# What happens State Deposit Guarantee Scheme if country goes bankrupt



## Happy Girl (27 Jan 2009)

A stupid question perhaps but then they say a question is never a stupid one if you don't know the answer.
Basically"in the highly unlikely event" that what happened in Iceland happened in Ireland i.e. complete financial/political collapse - would this have any implications for State deposit guarantee scheme or An Post Savings Certs guarantee.


----------



## Blarney (27 Jan 2009)

*Re: State Deposit Guarantee Scheme*

Just thinking the same thing Happy. I would think it would be a hugh problem so I am going to try find out before it becomes a problem


----------



## Happy Girl (28 Jan 2009)

*Re: State Deposit Guarantee Scheme*



Blarney said:


> Just thinking the same thing Happy. I would think it would be a hugh problem so I am going to try find out before it becomes a problem


 
But where do I go to in order to get the answer?


----------



## Guest128 (28 Jan 2009)

Well if the deposits are guaranteed by the state and the state is bankrupt......


----------



## george.shaw (28 Jan 2009)

Read up on Iceland, Argentina etc. - likely enforced 'bank and post office holidays' (closed banks), restrictions or limits (time and amount) to withdrawal of funds etc. 
Not pretty but this is unlikely as we are part of the Eurozone. If we were Iceland and had our own currency then this would be likely - our currency would collapse and the Irish middle class would be really decimated. 
Thank God for small mercies.


----------



## Tuttlinghorn (29 Jan 2009)

Whats the difference between Iceland and Ireland ?

One Letter
And 6 Months

Wheeeeeeeeeeeeeeeeeeeeeeeeeeeeeeeeeeeeeeeee!!!!!!!!!!!!!!!!!!!!!!!!!!!!!!


Apart obviously from the insulating effect of Euroland, but that sort of ruins the punchline....


----------



## Spondulicks (31 Jan 2009)

All our senior bankers will be made available to the international creditors as indentured servants until the debt is paid off. 

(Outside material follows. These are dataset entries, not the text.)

/-- A word of each of R112's two kinds, one at a scheduled engine's turn and one with no input left. -/
theorem witness_IllegalWord : ∃ (s u : State) (o p : Snapshot),
    s.engine = .busy o ∧ s.pending = .engine :: [] ∧ o.word.extractLsb' 8 24 ≠ 0#24 ∧
    u.engine = .busy p ∧ u.pending = [] ∧
    (p.word.extractLsb' 0 8 ≠ 0x01#8 ∧ p.word.extractLsb' 0 8 ≠ 0x02#8 ∧ p.word.extractLsb' 0 8 ≠ 0x03#8) :=
  ⟨{ busy (snap 0x00000101#32 0#32 0#32 0#32 0#32) [] with pending := [.engine] },
    busy (snap 0#32 0#32 0#32 0#32 0#32) [], _, _, rfl, rfl, by decide, rfl, rfl, by decide⟩

theorem witness_CommandWriteIsAccepted : ∃ s : State,
    s.engine = .idle ∧ s.pending = .bus (writeWordAt 0x008#17 3#32) :: [.engine] :=
  ⟨{ State.reset with pending := [.bus (writeWordAt 0x008#17 3#32), .engine] }, rfl, rfl⟩

/-- A command that completes at once, and one that does after two more cycles. -/
theorem witness_AcceptedCommandCompletes : ∃ (s u : State) (o : Snapshot),
    s.engine = .busy o ∧ s.pending = List.replicate 0 .cycle ∧ u.engine = .busy o ∧ u.pending = List.replicate 2 .cycle :=
  ⟨tapState, { tapState with pending := [.cycle, .cycle] }, _, rfl, rfl, rfl, rfl⟩

theorem witness_InputsWhileBusy : ∃ (s u : State) (o : Snapshot) (es : List Event), s.engine = .busy o ∧
    (∀ e ∈ es, e = .cycle ∨ ∃ t, e = .bus t) ∧ runEvents es s = .next u :=
  ⟨convolveState, after (runEvents [.cycle, .bus (writeWordAt 0x02000#17 5#32), .bus (readWordAt 0x02000#17)] convolveState),
    _, [.cycle, .bus (writeWordAt 0x02000#17 5#32), .bus (readWordAt 0x02000#17)], rfl, by simp,
    eq_next_after _ (by decide)⟩

/-- Both ends of the reserved rest of the register block. -/
theorem witness_RegisterOffsets : placeAt 4096 256 0x030 = none ∧ placeAt 4096 256 0x0FFF = none ∧
    placeAt 4096 256 0x02C = some (.reg .errValHi) := by decide

/-- The first and the last entry of each memory in the largest build, and the offsets just past them. -/
theorem witness_MemoryEntryOffsets :
    placeAt 4096 512 0x01000 = some (.mem .rawTap) ∧ placeAt 4096 512 0x01FFC = some (.mem .rawTap) ∧
    placeAt 4096 512 0x02000 = some (.mem .coef) ∧ placeAt 4096 512 0x027FC = some (.mem .coef) ∧
    placeAt 4096 512 0x02800 = none ∧
    placeAt 4096 512 0x08000 = some (.mem .rawSample) ∧ placeAt 4096 512 0x0FFFC = some (.mem .rawSample) ∧
    placeAt 4096 512 0x10000 = some (.mem .sample) ∧ placeAt 4096 512 0x13FFC = some (.mem .sample) ∧
    placeAt 4096 512 0x14000 = none ∧
    placeAt 4096 512 0x18000 = some (.mem .out) ∧ placeAt 4096 512 0x1C7F8 = some (.mem .out) ∧
    placeAt 4096 512 0x1C7FC = none ∧
    placeAt 1 1 0x01004 = some (.mem .rawTap) ∧ placeAt 1 1 0x01008 = none ∧ placeAt 1 1 0x18004 = none := by decide

/-- Each of R86's conditions on its own. -/
theorem witness_BusErrors : ¬goesOn (transact (.read 0x00E#17 32) State.reset) ∧
    ¬goesOn (transact (.read 0x00C#17 31) State.reset) ∧ ¬goesOn (transact (.read 0x00C#17 33) State.reset) ∧
    ¬goesOn (transact (.read 0x030#17 32) State.reset) ∧ ¬goesOn (transact (.write 0x010#17 32 0xE#4 0#32) State.reset) ∧
    goesOn (transact (.read 0x02C#17 32) State.reset) := by decide
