/-- RST resets the addressed session; that is S.CLOSE's effect (R241). -/
theorem exec_rst_addressed {s : State} {x : Session} (hx : Addressed s x) :
    exec .rst s = .next (putSession s (resetSession false x)) :=
  onTarget_addressed hx _

/-- Settles O7: RST is `resetSession` on the addressed session, and the registers that writes hold R240's values. -/
theorem rstGivesEveryRegisterItsResetValue : Obligations.RstGivesEveryRegisterItsResetValue := by
  intro s x hx
  rw [exec_rst_addressed hx, resetSession, regs_reset_eq_values]

end Sys2Proof.Machine
end

section
/-! SUPPORT. Encoding: the two bytes of a 16-bit field, a header and its bytes, and the catalog as a one-to-one table from
entries to command bytes (30_encoding.md R82, R83, R90; 43_command_catalog.md R191, R192). -/

namespace Sys2Proof.Machine

/-! ## The bytes of a field and of a header -/

/-- The byte sent first has weight 1 and the byte sent second weight 256 (R82). -/
theorem joinBytes_toNat (hi lo : Byte) : (joinBytes hi lo).toNat = lo.toNat + 256 * hi.toNat := by
  rw [joinBytes, BitVec.toNat_append, ← Nat.shiftLeft_add_eq_or_of_lt lo.isLt, Nat.shiftLeft_eq]
  omega

@[simp] theorem loByte_joinBytes (hi lo : Byte) : loByte (joinBytes hi lo) = lo := by
  rw [loByte_eq_ofNat, joinBytes_toNat]
  bv_omega

@[simp] theorem hiByte_joinBytes (hi lo : Byte) : hiByte (joinBytes hi lo) = hi := by
  rw [hiByte_eq_ofNat, joinBytes_toNat]
  bv_omega

@[simp] theorem joinBytes_hiByte_loByte (w : Half) : joinBytes (hiByte w) (loByte w) = w := by
  apply BitVec.eq_of_toNat_eq
  rw [joinBytes_toNat, loByte_eq_ofNat, hiByte_eq_ofNat, BitVec.toNat_ofNat, BitVec.toNat_ofNat]
  have := w.isLt
  omega

/-- The same, as `parse_header` spells the concatenation. -/
theorem hiByte_append_loByte (w : Half) : hiByte w ++ loByte w = w := joinBytes_hiByte_loByte w

theorem headerBytes_parseHeader (b0 b1 b2 b3 b4 b5 : Byte) :
    headerBytes (parseHeader b0 b1 b2 b3 b4 b5) = [b0, b1, b2, b3, b4, b5] := by
  simp [headerBytes, parseHeader]

theorem parseHeader_of_bytes (h : Header) :
    parseHeader (loByte h.magic) (hiByte h.magic) h.command h.direction (loByte h.payloadLength) (hiByte h.payloadLength) =
      h := by
  simp [parseHeader]

/-- Settles O3: each direction is the round trip of the two 16-bit fields. -/
theorem headerParsingIsInverseToHeaderBytes : Obligations.HeaderParsingIsInverseToHeaderBytes :=
  ⟨fun b0 b1 b2 b3 b4 b5 =>
    ⟨joinBytes_toNat b1 b0, joinBytes_toNat b5 b4, headerBytes_parseHeader b0 b1 b2 b3 b4 b5⟩,
    fun h => ⟨_, _, _, _, _, _, rfl, parseHeader_of_bytes h⟩⟩

/-! ## The catalog as a table -/

theorem mem_catEntries (e : CatEntry) : e ∈ catEntries := by
  cases e <;> decide

/-- The command bytes of the eight entries. -/
def catBytes (cat : Catalog) : List Byte := catEntries.map (catValue cat)

theorem catBytes_nodup {cat : Catalog} (hwf : cat.wf = true) : (catBytes cat).Nodup := of_decide_eq_true hwf

/-- Distinct values name distinct entries (R192). -/
theorem catValue_injective {cat : Catalog} (hwf : cat.wf = true) : Function.Injective (catValue cat) := fun e e' h =>
  List.inj_on_of_nodup_map (catBytes_nodup hwf) (mem_catEntries e) (mem_catEntries e') h

/-- CMD8's mask keeps every bit. -/
@[simp] theorem byte_and_mask (c : Byte) : c &&& 255#8 = c := BitVec.and_allOnes

/-- The entry found has the byte for its value, whatever the catalog. -/
theorem eq_catValue_of_catEntryOf {cat : Catalog} {c : Byte} {e : CatEntry} (h : catEntryOf cat c = some e) :
    c = catValue cat e := by
  simpa using List.find?_some h

theorem catEntryOf_eq_none_iff {cat : Catalog} {c : Byte} : catEntryOf cat c = none ↔ c ∉ catBytes cat := by
  rw [catEntryOf, List.find?_eq_none]
  simp [catBytes, eq_comm (a := c)]

/-- Each entry's own byte finds that entry, since no other has its value (R192). -/
theorem catEntryOf_catValue {cat : Catalog} (hwf : cat.wf = true) (e : CatEntry) :
    catEntryOf cat (catValue cat e) = some e := by
  cases h : catEntryOf cat (catValue cat e) with
  | none => exact absurd (List.mem_map_of_mem (mem_catEntries e)) (catEntryOf_eq_none_iff.1 h)
  | some e' => rw [catValue_injective hwf (eq_catValue_of_catEntryOf h)]

/-! ## Decoding what was encoded -/

theorem decode_cmd8_catValue {cfg : Config} (hwf : cfg.wf = true) (e : CatEntry) :
    decode cfg (.cmd8 (catValue cfg.catalog e)) = .instr (catInstr e) := by
  simp only [decode, decodeCmd8, catEntryOf_catValue hwf e]

theorem decode_wire_header (cfg : Config) (b0 b1 b2 b3 b4 b5 : Byte) :
    decode cfg (.wire [b0, b1, b2, b3, b4, b5]) =
      .instr (if b1 ++ b0 = cfg.magic then .frameHeader b2 b3 (b5 ++ b4) else .sDeliver [b0, b1, b2, b3, b4, b5]) := rfl

theorem decode_encode_frameHeader (cfg : Config) (c d : Byte) (l : Half) :
    decode cfg (encode cfg (.frameHeader c d l)) = .instr (.frameHeader c d l) := by
  rw [encode, headerBytes, decode_wire_header, if_pos (hiByte_append_loByte cfg.magic), hiByte_append_loByte l]

/-- Settles O1: the header's fields come back from their bytes and the catalog's rows from their distinct values; every other
row's bits are fixed. -/
theorem decodeOfEncodeIsTheInstruction : Obligations.DecodeOfEncodeIsTheInstruction := by
  intro cfg hwf i
  match i with
  | .frameHeader c d l => exact decode_encode_frameHeader cfg c d l
  | .printData => exact decode_cmd8_catValue hwf .printData
  | .status => exact decode_cmd8_catValue hwf .status
  | .setHeat => exact decode_cmd8_catValue hwf .setHeat
  | .printCtrl => exact decode_cmd8_catValue hwf .printCtrl
  | .setEnergy => exact decode_cmd8_catValue hwf .setEnergy
  | .draftMode => exact decode_cmd8_catValue hwf .draftMode
  | .feedSpeed => exact decode_cmd8_catValue hwf .feedSpeed
  | .printDataCompressed => exact decode_cmd8_catValue hwf .printDataCompressed
  | .frameFooter _ | .sDropClosed _ | .sDropFault _ | .sHdrbuf _ | .sHdrend _ | .sPay _ | .sFck _ | .sFterm _ | .rst | .sOpen
  | .sClose | .sDeliver _ | .sByte _ | .ckStep _ _ | .ckCalc _ _ _ | .ckClr | .encBuild _ _ _ | .decAtomic _ | .decVerify _ _
  | .catName _ => rfl

/-- Settles O2: thirteen closed requests, each decoded by evaluation. -/
theorem tableWordsDecodeToTheirRows : Obligations.TableWordsDecodeToTheirRows := by
  unfold Obligations.TableWordsDecodeToTheirRows
  decide

/-! ## CAT.NAME and its rows -/

/-- What trying the entries of a list in order answers (R191). -/
def firstName (cat : Catalog) (c : Byte) (entries : List CatEntry) : CatName :=
  (entries.find? fun e => c &&& 0xFF == catValue cat e).elim .unknown .known

theorem firstName_nil (cat : Catalog) (c : Byte) : firstName cat c [] = .unknown := rfl

theorem firstName_cons (cat : Catalog) (c : Byte) (e : CatEntry) (entries : List CatEntry) :
    firstName cat c (e :: entries) = if c = catValue cat e then .known e else firstName cat c entries := by
  by_cases h : c = catValue cat e <;> simp [firstName, h]

theorem catNameOf_eq_firstName (cat : Catalog) (c : Byte) : catNameOf cat c = firstName cat c catEntries := by
  change catNameOf cat c = (catEntryOf cat c).elim .unknown .known
  unfold catNameOf
  cases catEntryOf cat c <;> rfl

theorem catNameOf_catValue {cat : Catalog} (hwf : cat.wf = true) (e : CatEntry) :
    catNameOf cat (catValue cat e) = .known e := by
  simp only [catNameOf, catEntryOf_catValue hwf e]

/-- A byte is unknown exactly when no entry has it (R191). -/
theorem catNameOf_eq_unknown_iff {cat : Catalog} {c : Byte} : catNameOf cat c = .unknown ↔ c ∉ catBytes cat := by
  rw [← catEntryOf_eq_none_iff]
  unfold catNameOf
  cases catEntryOf cat c <;> simp

theorem exec_catName (c : Byte) (s : State) :
    exec (.catName c) s = .next { s with ret := some (.name (catNameOf s.cfg.catalog c)) } := rfl

/-- A catalog row's instruction looks its entry's value up. -/
theorem exec_catInstr (e : CatEntry) (s : State) :
    exec (catInstr e) s = exec (.catName (catValue s.cfg.catalog e)) s := by
  cases e <;> rfl

/-- Every command byte runs as CAT.NAME of it, one without an entry included (log entry 19). -/
theorem exec_decodeCmd8 (c : Byte) (s : State) : exec (decodeCmd8 s.cfg c) s = exec (.catName c) s := by
  unfold decodeCmd8
  split
  · next e found => rw [exec_catInstr, ← eq_catValue_of_catEntryOf found]
  · rfl

/-- Settles O57: CAT.NAME tries the entries in the order of `catEntries`, and a CMD8 request runs as CAT.NAME of its byte. -/
theorem catNameLooksUpTheByte : Obligations.CatNameLooksUpTheByte := by
  intro s c
  refine ⟨?_, decodeCmd8 s.cfg c, rfl, exec_decodeCmd8 c s⟩
  rw [exec_catName, catNameOf_eq_firstName]
  simp only [catEntries, firstName_cons, firstName_nil]
  rfl

/-- Settles O58: an entry's row looks up that entry's value, which finds the entry. -/
theorem catalogRowsReturnTheirNames : Obligations.CatalogRowsReturnTheirNames := fun s e hwf => by
  rw [exec_catInstr, exec_catName, catNameOf_catValue hwf]

/-! ## How many bytes are unknown -/

/-- The 256 byte values. -/
def allBytes : List Byte := (List.range 256).map (BitVec.ofNat 8)

theorem mem_allBytes (c : Byte) : c ∈ allBytes :=
  List.mem_map.2 ⟨c.toNat, List.mem_range.2 c.isLt, by simp⟩

theorem allBytes_nodup : allBytes.Nodup := by
  refine List.Nodup.map_on ?_ List.nodup_range
  intro a ha b hb h
  rw [List.mem_range] at ha hb
  have := congrArg BitVec.toNat h
  rwa [BitVec.toNat_ofNat, BitVec.toNat_ofNat, Nat.mod_eq_of_lt ha, Nat.mod_eq_of_lt hb] at this

/-- The known bytes are the eight values of the catalog, each once. -/
theorem known_perm_catBytes {cat : Catalog} (hwf : cat.wf = true) :
    (allBytes.filter fun c => !(catNameOf cat c == .unknown)).Perm (catBytes cat) := by
  refine (List.perm_ext_iff_of_nodup (allBytes_nodup.filter _) (catBytes_nodup hwf)).2 fun c => ?_
  simp [List.mem_filter, mem_allBytes, catNameOf_eq_unknown_iff]

/-- Settles O59: of the 256 bytes, the known ones are the eight distinct values. -/
theorem mostCommandsAreUnknown : Obligations.MostCommandsAreUnknown := by
  intro cat hwf
  have known : (allBytes.filter fun c => !(catNameOf cat c == .unknown)).length = 8 := (known_perm_catBytes hwf).length_eq
  have total : allBytes.length = 256 := by simp [allBytes]
  have split := List.length_eq_length_filter_add (l := allBytes) fun c => catNameOf cat c == .unknown
  have unknown : (allBytes.filter fun c => catNameOf cat c == .unknown).length = 248 := by omega
  rwa [allBytes, List.filter_map, List.length_map] at unknown

end Sys2Proof.Machine
end

section
/-! SUPPORT. One step of the machine and one instruction in it: a step idles, stops at a selector of no row, or runs an
instruction; an instruction is an operation on the addressed session or a call (00_scope.md R7, 60_exceptions.md R228). -/

namespace Sys2Proof.Machine

/-! ## The step -/

section
variable {s : State} {r : Request} {rest : List Request} (hp : s.pending = r :: rest)
include hp

theorem step_of_decode_instr {i : Instr} (hd : decode s.cfg r.word = .instr i) :
    step s = exec i { s with pending := rest, target := r.session } := by
  simp only [step, fetch, hp, hd]

theorem step_of_decode_noEvent (hd : decode s.cfg r.word = .reject .noEvent) :
    step s = .next { s with pending := rest } := by
  simp only [step, fetch, hp, hd]

theorem step_of_decode_noSelectorRow (hd : decode s.cfg r.word = .reject .noSelectorRow) :
    step s = .fault .noSelectorRow := by
  simp only [step, fetch, hp, hd]

end

theorem step_of_no_request {s : State} (hp : s.pending = []) : step s = .next s := by
  simp only [step, fetch, hp]

/-- Everything a step can answer. -/
theorem step_cases (s : State) :
    (∃ rest, step s = .next { s with pending := rest }) ∨ step s = .fault .noSelectorRow ∨
      ∃ i rest k, step s = exec i { s with pending := rest, target := k } := by
  match hp : s.pending with
  | [] => exact .inl ⟨s.pending, step_of_no_request hp⟩
  | r :: rest =>
    match hd : decode s.cfg r.word with
    | .instr i => exact .inr (.inr ⟨i, rest, r.session, step_of_decode_instr hp hd⟩)
    | .reject .noEvent => exact .inl ⟨rest, step_of_decode_noEvent hp hd⟩
    | .reject .noSelectorRow => exact .inr (.inl (step_of_decode_noSelectorRow hp hd))

/-- Settles O4: the two rules for a request that is an instruction and for a selector of no row. -/
theorem stepRunsTheDecodedInstruction : Obligations.StepRunsTheDecodedInstruction := fun _ _ _ hp =>
  ⟨fun _ hd => step_of_decode_instr hp hd, fun hd => step_of_decode_noSelectorRow hp hd⟩

/-- Settles O5: port vector 0000 is no row of R106. -/
theorem noInputEventNoStep : Obligations.NoInputEventNoStep :=
  ⟨fun _ hp => step_of_no_request hp, fun _ _ _ _ hp => step_of_decode_noEvent hp rfl⟩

The Chinese use the term re-education to characterise the de-construction and subsequent re-construction of an individual's set of values in these circumstances.


----------



## rmelly (31 Jan 2009)

Spondulicks said:


> All our senior bankers will be made available to the international creditors as indentured servants until the debt is paid off.
> 
> The Chinese use the term re-education to characterise the de-construction and subsequent re-construction of an individual's set of values in these circumstances.


 
I thought the chinese took them out back, shot them and billed the cost of the bullet to their family - if recent scandals in china are anything to go by.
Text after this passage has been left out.